(Saved entries)
/-- R264, R263: a closed ring, and an operand that is no entry. -/
theorem blapp_traps (h : r.closed = true ∨ ¬ GoodEntry w) : Traps (.blapp o) s { cause := Cause.blotter } := by
  have hc : (r.closed || entryBad w) = true := by
    rcases h with hclosed | hbad
    · simp only [hclosed, Bool.true_or]
    · rw [← entryBad_eq_false, Bool.not_eq_false] at hbad
      simp only [hbad, Bool.or_true]
  refine traps_of_run (exec_blapp o s) ?_
  simp only [bind_run, own.runs, reg_run, own.word, get_run, own.ring, trapIf_trap _ _ _ hc]

section
variable (hopen : r.closed = false) (hgood : GoodEntry w)
include hopen hgood

/-- R264: a veto that the operand does not acknowledge is answered with its position, and nothing is appended. -/
theorem blapp_vetoed (hv : r.veto = true) (hack : w.getLsbD 33 = false) :
    Done (.blapp o) s (given s o.d (BitVec.ofNat 64 (2 ^ 63 + r.vp.toNat))) s.fallPc := by
  have hreply : (r.veto && !w.getLsbD 33) = true := by rw [hv, hack]; rfl
  have hgo : (decide ((r.app - r.emit).toNat < 256) || r.veto) = true := by rw [hv, Bool.or_true]
  refine (HubStep.ofAwaiting s s.hub (.ring k)).done (exec_blapp o s) ?_
  simp only [bind_run, own.runs, reg_run, own.word, get_run, own.ring, trapIf_run _ _ _ (entry_accepted hopen hgood),
    awaits_run, waitFor_run _ _ hgo, hreply, if_true, setReg_run]
  rfl

theorem blapp_waits (hv : r.veto = false) (hfull : 256 ≤ (r.app - r.emit).toNat) (hl : s.cur.waitlim ≠ 0) : Waits (.blapp o) s := by
  have hstop : (decide ((r.app - r.emit).toNat < 256) || r.veto) = false := by
    rw [hv, Bool.or_false]; exact decide_eq_false (Nat.not_lt.mpr hfull)
  refine waits_of_run (on := .ring k) (exec_blapp o s) ?_ hl
  simp only [bind_run, own.runs, reg_run, own.word, get_run, own.ring, trapIf_run _ _ _ (entry_accepted hopen hgood),
    awaits_run, waitFor_wait _ _ hstop]

/-- R264: an acknowledged veto, or room in a ring without one. -/
theorem blapp_appends (h : (r.veto = true ∧ w.getLsbD 33 = true) ∨ (r.veto = false ∧ (r.app - r.emit).toNat < 256)) :
    DoneWith (.blapp o) s { s with hub := { s.hub with rings := tput s.hub.rings k { r with
      veto := false, app := r.app + 1, entries := tput r.entries (r.app.toNat % 256) ⟨w.truncate 18, w.getLsbD 32, w.getLsbD 34⟩ } } }
      (given s o.d (r.app.zeroExtend 64)) := by
  have hreply : (r.veto && !w.getLsbD 33) = false := by
    rcases h with ⟨_, hack⟩ | ⟨hv, _⟩
    · rw [hack, Bool.not_true, Bool.and_false]
    · rw [hv, Bool.false_and]
  have hgo : (decide ((r.app - r.emit).toNat < 256) || r.veto) = true := by
    rcases h with ⟨hv, _⟩ | ⟨_, hroom⟩
    · rw [hv, Bool.or_true]
    · rw [decide_eq_true hroom, Bool.true_or]
  refine (HubStep.ofAwaiting s _ (.ring k)).doneWith (exec_blapp o s) ?_
  simp only [bind_run, own.runs, reg_run, own.word, get_run, own.ring, trapIf_run _ _ _ (entry_accepted hopen hgood),
    awaits_run, waitFor_run _ _ hgo, hreply, Bool.false_eq_true, if_false, modRing_run, State.awaiting_ring, setReg_run]
  rfl

end

/-- R265: the status form, with bits [61:2] zero. -/
theorem blread_status (hform : w.getLsbD 63 = true) (hres : w.extractLsb' 2 61 = 0) :
    Done (.blread o) s (given s o.d (r.status (w.extractLsb' 0 2).toNat)) s.fallPc := by
  have hword : (bits w.toNat 2 61 != 0) = false := bne_eq_false_iff_eq.mpr ((bits_eq_zero w 2 61).mpr hres)
  rw [← bits_toNat]
  refine (HubStep.ofHub s s.hub).done (exec_blread o s) ?_
  simp only [bind_run, own.runs, reg_run, own.word, get_run, own.ring, hform, if_true, trapIf_run _ _ _ hword, setReg_run]

theorem blread_status_traps (hform : w.getLsbD 63 = true) (hres : w.extractLsb' 2 61 ≠ 0) :
    Traps (.blread o) s { cause := Cause.blotter } := by
  have hword : (bits w.toNat 2 61 != 0) = true := bne_iff_ne.mpr (mt (bits_eq_zero w 2 61).mp hres)
  refine traps_of_run (exec_blread o s) ?_
  simp only [bind_run, own.runs, reg_run, own.word, get_run, own.ring, hform, if_true, trapIf_trap _ _ _ hword]

theorem blread_entry_traps (hform : w.getLsbD 63 = false) (hres : w.extractLsb' 32 31 ≠ 0) :
    Traps (.blread o) s { cause := Cause.blotter } := by
  have hword : (bits w.toNat 32 31 != 0) = true := bne_iff_ne.mpr (mt (bits_eq_zero w 32 31).mp hres)
  refine traps_of_run (exec_blread o s) ?_
  simp only [bind_run, own.runs, reg_run, own.word, get_run, own.ring, hform, Bool.false_eq_true, if_false, trapIf_trap _ _ _ hword]

theorem blrel_traps (hhigh : w.extractLsb' 32 32 ≠ 0) : Traps (.blrel o) s { cause := Cause.blotter } := by
  have hword : (bits w.toNat 32 32 != 0) = true := bne_iff_ne.mpr (mt (bits_eq_zero w 32 32).mp hhigh)
  refine traps_of_run (exec_blrel o s) ?_
  simp only [bind_run, own.runs, reg_run, own.word, trapIf_trap _ _ _ hword]

theorem blveto_traps (hhigh : w.extractLsb' 32 32 ≠ 0) : Traps (.blveto o) s { cause := Cause.blotter } := by
  have hword : (bits w.toNat 32 32 != 0) = true := bne_iff_ne.mpr (mt (bits_eq_zero w 32 32).mp hhigh)
  refine traps_of_run (exec_blveto o s) ?_
  simp only [bind_run, own.runs, reg_run, own.word, trapIf_trap _ _ _ hword]

section
variable (hhigh : w.extractLsb' 32 32 = 0)
include hhigh

/-- R265: the entry form, at a position that has been appended or released. -/
theorem blread_answers (hgo : w.toNat < r.app.toNat ∨ w.toNat < r.rel.toNat) :
    Done (.blread o) s (given s o.d (if w.toNat < r.rel.toNat then -1 else (r.entry w.toNat).word)) s.fallPc := by
  have hready : (decide (w.toNat < r.app.toNat) || decide (w.toNat < r.rel.toNat)) = true := by simpa using hgo
  refine (HubStep.ofAwaiting s s.hub (.ring k)).done (exec_blread o s) ?_
  simp only [bind_run, own.runs, reg_run, own.word, get_run, own.ring, entryForm_of_high w hhigh, Bool.false_eq_true, if_false,
    trapIf_run _ _ _ (entryOperand_of_high w hhigh), awaits_run, waitFor_run _ _ hready, setReg_run]
  rfl

theorem blread_waits (hrel : r.rel.toNat ≤ w.toNat) (happ : r.app.toNat ≤ w.toNat) (hl : s.cur.waitlim ≠ 0) : Waits (.blread o) s := by
  have hstop : (decide (w.toNat < r.app.toNat) || decide (w.toNat < r.rel.toNat)) = false := by simp [happ, hrel]
  refine waits_of_run (on := .ring k) (exec_blread o s) ?_ hl
  simp only [bind_run, own.runs, reg_run, own.word, get_run, own.ring, entryForm_of_high w hhigh, Bool.false_eq_true, if_false,
    trapIf_run _ _ _ (entryOperand_of_high w hhigh), awaits_run, waitFor_wait _ _ hstop]

theorem blrel_ignored (h : w.toNat ≤ r.rel.toNat ∨ r.app.toNat < w.toNat ∨ (r.veto = true ∧ r.vp.toNat < w.toNat)) :
    IgnoredAt (.blrel o) s k r (given s o.d 0) := by
  have hign : (decide (w.toNat ≤ r.rel.toNat) || decide (r.app.toNat < w.toNat) || (r.veto && decide (r.vp.toNat < w.toNat))) = true := by
    simpa [or_assoc] using h
  refine ignoredAt_of_run (exec_blrel o s) ?_
  simp only [bind_run, own.runs, reg_run, own.word, get_run, own.ring, trapIf_run _ _ _ (operand_of_high w hhigh), hign, if_true]
  exact ignoreAt_run o own.ring 0

/-- R266: a release within the appended entries and before a veto; one over an end closes the ring. -/
theorem blrel_releases (hrel : r.rel.toNat < w.toNat) (happ : w.toNat ≤ r.app.toNat) (hvp : r.veto = true → w.toNat ≤ r.vp.toNat) :
    DoneWith (.blrel o) s { s with hub := { s.hub with rings := tput s.hub.rings k { r with
      rel := w.truncate 32, closed := r.closed || r.endIn r.rel.toNat w.toNat } } } (given s o.d 1) := by
  have hok : (decide (w.toNat ≤ r.rel.toNat) || decide (r.app.toNat < w.toNat) || (r.veto && decide (r.vp.toNat < w.toNat))) = false := by
    simpa [hrel, happ] using hvp
  refine (HubStep.ofHub s _).doneWith (exec_blrel o s) ?_
  simp only [bind_run, own.runs, reg_run, own.word, get_run, own.ring, trapIf_run _ _ _ (operand_of_high w hhigh), hok, Bool.false_eq_true, if_false,
    modRing_run, setReg_run]
  rfl

theorem blveto_ignored (h : w.toNat < r.rel.toNat ∨ r.app.toNat < w.toNat ∨ (r.veto = true ∧ r.vp.toNat ≤ w.toNat)) :
    IgnoredAt (.blveto o) s k r (given s o.d (-1)) := by
  have hign : (decide (w.toNat < r.rel.toNat) || decide (r.app.toNat < w.toNat) || (r.veto && decide (r.vp.toNat ≤ w.toNat))) = true := by
    simpa [or_assoc] using h
  refine ignoredAt_of_run (exec_blveto o s) ?_
  simp only [bind_run, own.runs, reg_run, own.word, get_run, own.ring, trapIf_run _ _ _ (operand_of_high w hhigh), hign, if_true]
  exact ignoreAt_run o own.ring (-1)

/-- R267: a veto of entries not yet released, before one that is pending, drops every entry from its position on. -/
theorem blveto_vetoes (hrel : r.rel.toNat ≤ w.toNat) (happ : w.toNat ≤ r.app.toNat) (hvp : r.veto = true → w.toNat < r.vp.toNat)
    (hnotice : r.notice = false) :
    DoneWith (.blveto o) s { s with hub := { s.hub with rings := tput s.hub.rings k { r with
      app := w.truncate 32, vp := w.truncate 32, veto := true
      entries := (List.range (r.app.toNat - w.toNat)).foldl (fun t i => tdel ((w.toNat + i) % 256) t) r.entries } } }
      (given s o.d (BitVec.ofNat 64 (r.app.toNat - w.toNat))) := by
  have hok : (decide (w.toNat < r.rel.toNat) || decide (r.app.toNat < w.toNat) || (r.veto && decide (r.vp.toNat ≤ w.toNat))) = false := by
    simpa [hrel, happ] using hvp
  refine (HubStep.ofHub s _).doneWith (exec_blveto o s) ?_
  simp only [bind_run, own.runs, reg_run, own.word, get_run, own.ring, trapIf_run _ _ _ (operand_of_high w hhigh), hok, Bool.false_eq_true, if_false,
    modRing_run, setReg_run, hnotice, pure_run]
  rfl

end
end

/-- Settles O45: the checks of R263 come first, and on a ring that passes them each instruction is one of its cases. -/
theorem blotterInstructions : Obligations.BlotterInstructions := by
  unfold Obligations.BlotterInstructions
  intro o s k w n r ops gives ignores
  refine ⟨fun h => traps_of_ownRing (ownRing_disabled h), fun hk he ha => traps_of_ownRing (ownRing_foreign hk he ha), fun hk he ha => ?_⟩
  have own : OwnsRing o s k w r := ⟨rfl, rfl, rfl, hk, he, ha⟩
  refine ⟨⟨blapp_traps own, fun hopen hgood => ⟨blapp_vetoed own hopen hgood, blapp_waits own hopen hgood, blapp_appends own hopen hgood⟩⟩,
    fun hform hres => ?status, blread_status_traps own, blread_entry_traps own, fun hhigh => ⟨?below, ?entry, blread_waits own hhigh,
      blrel_ignored own hhigh, blrel_releases own hhigh, blveto_ignored own hhigh, blveto_vetoes own hhigh⟩,
    fun hhigh => ⟨blrel_traps own hhigh, blveto_traps own hhigh⟩⟩
  case status =>
    have hdone := blread_status own hform hres
    generalize (w.extractLsb' 0 2).toNat = sel at hdone ⊢
    rw [Ring.status_eq] at hdone
    split
    · exact hdone
    · exact hdone
    · exact hdone
    · next h0 h1 h2 => rwa [if_neg h0, if_neg h1, if_neg h2] at hdone
  case below =>
    intro hbelow
    have hdone := blread_answers own hhigh (.inr hbelow)
    rwa [if_pos hbelow] at hdone
  case entry =>
    intro hrel happ
    have hdone := blread_answers own hhigh (.inl happ)
    rwa [if_neg (Nat.not_lt.mpr hrel), BlEntry.word_eq] at hdone

end Sys2Proof.Machine
end

section
/-! PROOFS. The scalar register–register and immediate instructions (R286, R287): each is one register write, and the word that the
model computes for it is the result that its row of Table 20.3 or 20.4 gives. -/

namespace Sys2Proof.Machine
open Sys2Proof.Spec

/-! ### Shifts: the amount is the low six bits of the second word -/

theorem and_63_toNat (b : BitVec 64) : (b &&& 63).toNat = b.toNat % 64 := by
  rw [BitVec.toNat_and]
  exact Nat.and_two_pow_sub_one_eq_mod b.toNat 6

theorem sllW_eq (a b : BitVec 64) : sllW a b = a <<< (b &&& 63) := by
  rw [BitVec.shiftLeft_eq', and_63_toNat, sllW]

theorem srlW_eq (a b : BitVec 64) : srlW a b = a >>> (b &&& 63) := by
  rw [BitVec.ushiftRight_eq', and_63_toNat, srlW]

theorem sraW_eq (a b : BitVec 64) : sraW a b = a.sshiftRight' (b &&& 63) := by
  rw [BitVec.sshiftRight_eq', and_63_toNat, sraW]

/-! ### High halves of products -/

/-- The quotient of an integer by 2^64, rounded down, is the upper half of its 128-bit form. -/
theorem upperHalf_ofInt (p : Int) : (BitVec.ofInt 128 p >>> 64).truncate 64 = BitVec.ofInt 64 (p / 2 ^ 64) := by
  apply BitVec.eq_of_toNat_eq
  simp only [BitVec.toNat_setWidth, BitVec.toNat_ushiftRight, BitVec.toNat_ofInt, Nat.shiftRight_eq_div_pow]
  omega

theorem mulhW_eq (a b : BitVec 64) : mulhW a b = ((a.signExtend 128 * b.signExtend 128) >>> 64).truncate 64 := by
  rw [BitVec.signExtend, BitVec.signExtend, ← BitVec.ofInt_mul, upperHalf_ofInt, mulhW]

theorem mulhnW_eq (a b : BitVec 64) : mulhnW a b = ((a.zeroExtend 128 * b.zeroExtend 128) >>> 64).truncate 64 := by
  have hprod : a.zeroExtend 128 * b.zeroExtend 128 = BitVec.ofInt 128 (a.toNat * b.toNat : Nat) := by
    rw [BitVec.ofInt_natCast, BitVec.ofNat_mul, BitVec.ofNat_toNat, BitVec.ofNat_toNat]
  rw [hprod, upperHalf_ofInt, mulhnW, ← BitVec.ofInt_natCast]
  rfl

/-! ### Division -/

theorem divW_eq (a b : BitVec 64) : divW a b = if b = 0 then BitVec.allOnes 64 else a.sdiv b := by
  have hquot : BitVec.ofInt 64 (a.toInt.tdiv b.toInt) = a.sdiv b := by
    apply BitVec.eq_of_toInt_eq
    rw [BitVec.toInt_ofInt, BitVec.toInt_sdiv]
  rw [divW, hquot]
  rfl

theorem divnW_eq (a b : BitVec 64) : divnW a b = if b = 0 then BitVec.allOnes 64 else a / b := by
  rw [divnW, BitVec.udiv_def]

theorem remW_eq (a b : BitVec 64) : remW a b = if b = 0 then a else a.srem b := by
  rw [remW, ← Int.tmod_def, ← BitVec.toInt_srem, BitVec.ofInt_toInt]

theorem remnW_eq (a b : BitVec 64) : remnW a b = if b = 0 then a else a % b := by
  rw [remnW, BitVec.umod_def]

/-! ### Orders -/

theorem minW_eq (a b : BitVec 64) : minW a b = if b.slt a then b else a := by
  simp only [minW, BitVec.slt_iff_toInt_lt, ← not_lt, ite_not]

theorem maxW_eq (a b : BitVec 64) : maxW a b = if b.slt a then a else b := by
  simp only [maxW, BitVec.slt_iff_toInt_lt, ← not_lt, ite_not]

theorem minnW_eq (a b : BitVec 64) : minnW a b = if b.ult a then b else a := by
  simp only [minnW, BitVec.ult_iff_toNat_lt, ← not_lt, ite_not]

theorem maxnW_eq (a b : BitVec 64) : maxnW a b = if b.ult a then a else b := by
  simp only [maxnW, BitVec.ult_iff_toNat_lt, ← not_lt, ite_not]

theorem sltW_eq (a b : BitVec 64) : sltW a b = if a.slt b then 1 else 0 := by
  simp only [sltW, BitVec.slt_iff_toInt_lt]

theorem sltnW_eq (a b : BitVec 64) : sltnW a b = if a.ult b then 1 else 0 := by
  simp only [sltnW, BitVec.ult_iff_toNat_lt]

/-! ### Counted bits -/

/-- The leading zeros of the low n bits are the bits above the highest one. -/
theorem clzBits_eq_find (v n : Nat) : clzBits v n = ((List.range n).find? fun k => v.testBit (n - 1 - k)).getD n := by
  induction n with
  | zero => rfl
  | succ n ih =>
    have hrest : ((fun k => v.testBit (n + 1 - 1 - k)) ∘ Nat.succ) = fun k => v.testBit (n - 1 - k) := by
      funext k
      exact congrArg v.testBit (by omega)
    rw [clzBits, ih, List.range_succ_eq_map, List.find?_cons, List.find?_map, hrest, Nat.add_sub_cancel, Nat.sub_zero]
    cases v.testBit n with
    | true => rfl
    | false => cases (List.range n).find? fun k => v.testBit (n - 1 - k) <;> exact Nat.add_comm ..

• [Your goal] Print exactly the lines above from the one with "rw [Ring.status_eq] at hdone" to the one with "second word -/", including both.

• [Completed task]
    rw [Ring.status_eq] at hdone
    split
    · exact hdone
    · exact hdone
    · exact hdone
    · next h0 h1 h2 => rwa [if_neg h0, if_neg h1, if_neg h2] at hdone
  case below =>
    intro hbelow
    have hdone := blread_answers own hhigh (.inr hbelow)
    rwa [if_pos hbelow] at hdone
  case entry =>
    intro hrel happ
    have hdone := blread_answers own hhigh (.inl happ)
    rwa [if_neg (Nat.not_lt.mpr hrel), BlEntry.word_eq] at hdone

end Sys2Proof.Machine
end

section
/-! PROOFS. The scalar register–register and immediate instructions (R286, R287): each is one register write, and the word that the
model computes for it is the result that its row of Table 20.3 or 20.4 gives. -/

namespace Sys2Proof.Machine
open Sys2Proof.Spec

/-! ### Shifts: the amount is the low six bits of the second word -/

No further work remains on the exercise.